### EXERCISE GOAL
Would you retype all of these records exactly?

### EXTRACTED MATERIAL
____________
-- ==== Sys2Proof/Machine/Continuity.lean ====
section
/-! DEFINITION. Machine/Continuity.lean: engine faults, stand-ins and continuity restarts (10 R242–R271). -/

namespace Sys2Proof.Machine

/-- Engines in STANDIN. -/
def Block.standins (b : Block) : List Nat := (List.range 40).filter fun e => b.egState e == egStandin

/-- Is a state one whose heartbeat is watched and that may fault (R243, R270)? -/
def egWatched (st : Nat) : Bool := st == egIdle || st == egRunning || st == egStandin

/-- Are engines in IDLE or RUNNING other than `e` holding a code set (R244)? -/
def Block.setElsewhere (b : Block) (e n : Nat) : Bool :=
  (List.range 40).any fun k => k != e && b.egSet k == n && (b.egState k == egIdle || b.egState k == egRunning)

/-- Used threads of a code set. -/
def Block.threadsOf (b : Block) (n : Nat) : List Nat :=
  ((entsOf b.cfg tThread).map (·.1)).filter fun t => b.thUsed t && b.thSet t == n

/-- A thread loses its place to a fence or a restart (R244, R246, R257): one with a pending disable or suspension takes that instead, and a
suspended one keeps its cause. `replay` marks an activation that is to run again. -/
def Block.contSuspend (b : Block) (t : Nat) (replay : Bool) : Block :=
  let st := b.thState t
  let p := (b.th t).pendReq
  if st == thDormant || st == thSuspended then b
  else
    let r := Reg.dspThreadState t
    let ended := st == thRunning || st == thPreempted
    let b := if ended then (((b.putTh t { b.th t with pendReq := 0, replay := replay }).setFld r 3 1 0).setFld r 22 6 0x3F).swapBoundary t else b
    if ended && p == 1 then (b.setThState t thDormant).reload t
    else
      let cause := if ended && p == 2 then 1 else 3
      let b := (b.setFld r 20 2 cause).setFld r 6 1 (b2n (st == thReady || (cause == 1 && replay)))
      ((b.setThState t thSuspended).holdFields t).trace t 8 0xFF cause 0 0xFFFF

/-- A thread returns from SUSPENDED with cause CONTINUITY (R247): replayed or pending ones become READY with their ready time, the others
WAITING afresh. -/
def Block.contRestore (b : Block) (t : Nat) : Block :=
  if !(b.thState t == thSuspended && b.thCause t == 3) then b
  else
    let r := Reg.dspThreadState t
    let ready := (b.th t).replay || b.bit r 6
    let b := ((b.putTh t { b.th t with resumed := true }).setFld r 20 2 0).setFld r 6 1 0
    let clr := b.routes.map fun p => if u16 (b.fix tRoute p.1) 4 == t then (p.1, { p.2 with latched := false }) else p
    let b := if ready then ((b.setThState t thReady).holdFields t).readyTrace t
      else { (b.setThState t thWaiting).reload t with routes := clr }
    b.trace t 9 0xFF (if ready then thReady else thWaiting) 0 0xFFFF

/-- An engine in service again finds held commands waiting (01 R11). -/
def Block.serviceBack (b : Block) : Block :=
  if !b.serviceUp then b else
  let free (o : ServiceOp) : ServiceOp := { o with held := false }
  let lanes := b.seq.lanes.map fun (p : Nat × LaneSt) => (p.1, { p.2 with check := p.2.check.map free })
  { b with world := { b.world with checking := b.world.checking.map free }, seq := { b.seq with lanes := lanes } }.resumeHeld

/-! ### Takeover (R247–R252) -/

/-- The next waiting code set gets the lowest stand-in, other than the engine that lost it; one set is loaded at a time (R247, R251, R252). -/
def Block.nextTakeover (b : Block) : Block :=
  if b.cont.taking.isSome || b.dev == dsRestart then b
  else
    match b.cont.waiting with
    | [] => b
    | i :: rest =>
      match b.standins.find? fun e => e != i.eng with
      | some k => { b with cont := { b.cont with waiting := rest, taking := some (i, k) } }
      | none => b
____________
### RESPONSE
-- ==== Sys2Proof/Machine/Continuity.lean ====
section
/-! DEFINITION. Machine/Continuity.lean: engine faults, stand-ins and continuity restarts (10 R242–R271). -/

namespace Sys2Proof.Machine

/-- Engines in STANDIN. -/
def Block.standins (b : Block) : List Nat := (List.range 40).filter fun e => b.egState e == egStandin

/-- Is a state one whose heartbeat is watched and that may fault (R243, R270)? -/
def egWatched (st : Nat) : Bool := st == egIdle || st == egRunning || st == egStandin

/-- Are engines in IDLE or RUNNING other than `e` holding a code set (R244)? -/
def Block.setElsewhere (b : Block) (e n : Nat) : Bool :=
  (List.range 40).any fun k => k != e && b.egSet k == n && (b.egState k == egIdle || b.egState k == egRunning)

/-- Used threads of a code set. -/
def Block.threadsOf (b : Block) (n : Nat) : List Nat :=
  ((entsOf b.cfg tThread).map (·.1)).filter fun t => b.thUsed t && b.thSet t == n

/-- A thread loses its place to a fence or a restart (R244, R246, R257): one with a pending disable or suspension takes that instead, and a
suspended one keeps its cause. `replay` marks an activation that is to run again. -/
def Block.contSuspend (b : Block) (t : Nat) (replay : Bool) : Block :=
  let st := b.thState t
  let p := (b.th t).pendReq
  if st == thDormant || st == thSuspended then b
  else
    let r := Reg.dspThreadState t
    let ended := st == thRunning || st == thPreempted
    let b := if ended then (((b.putTh t { b.th t with pendReq := 0, replay := replay }).setFld r 3 1 0).setFld r 22 6 0x3F).swapBoundary t else b
    if ended && p == 1 then (b.setThState t thDormant).reload t
    else
      let cause := if ended && p == 2 then 1 else 3
      let b := (b.setFld r 20 2 cause).setFld r 6 1 (b2n (st == thReady || (cause == 1 && replay)))
      ((b.setThState t thSuspended).holdFields t).trace t 8 0xFF cause 0 0xFFFF

/-- A thread returns from SUSPENDED with cause CONTINUITY (R247): replayed or pending ones become READY with their ready time, the others
WAITING afresh. -/
def Block.contRestore (b : Block) (t : Nat) : Block :=
  if !(b.thState t == thSuspended && b.thCause t == 3) then b
  else
    let r := Reg.dspThreadState t
    let ready := (b.th t).replay || b.bit r 6
    let b := ((b.putTh t { b.th t with resumed := true }).setFld r 20 2 0).setFld r 6 1 0
    let clr := b.routes.map fun p => if u16 (b.fix tRoute p.1) 4 == t then (p.1, { p.2 with latched := false }) else p
    let b := if ready then ((b.setThState t thReady).holdFields t).readyTrace t
      else { (b.setThState t thWaiting).reload t with routes := clr }
    b.trace t 9 0xFF (if ready then thReady else thWaiting) 0 0xFFFF

/-- An engine in service again finds held commands waiting (01 R11). -/
def Block.serviceBack (b : Block) : Block :=
  if !b.serviceUp then b else
  let free (o : ServiceOp) : ServiceOp := { o with held := false }
  let lanes := b.seq.lanes.map fun (p : Nat × LaneSt) => (p.1, { p.2 with check := p.2.check.map free })
  { b with world := { b.world with checking := b.world.checking.map free }, seq := { b.seq with lanes := lanes } }.resumeHeld

/-! ### Takeover (R247–R252) -/

/-- The next waiting code set gets the lowest stand-in, other than the engine that lost it; one set is loaded at a time (R247, R251, R252). -/
def Block.nextTakeover (b : Block) : Block :=
  if b.cont.taking.isSome || b.dev == dsRestart then b
  else
    match b.cont.waiting with
    | [] => b
    | i :: rest =>
      match b.standins.find? fun e => e != i.eng with
      | some k => { b with cont := { b.cont with waiting := rest, taking := some (i, k) } }
      | none => b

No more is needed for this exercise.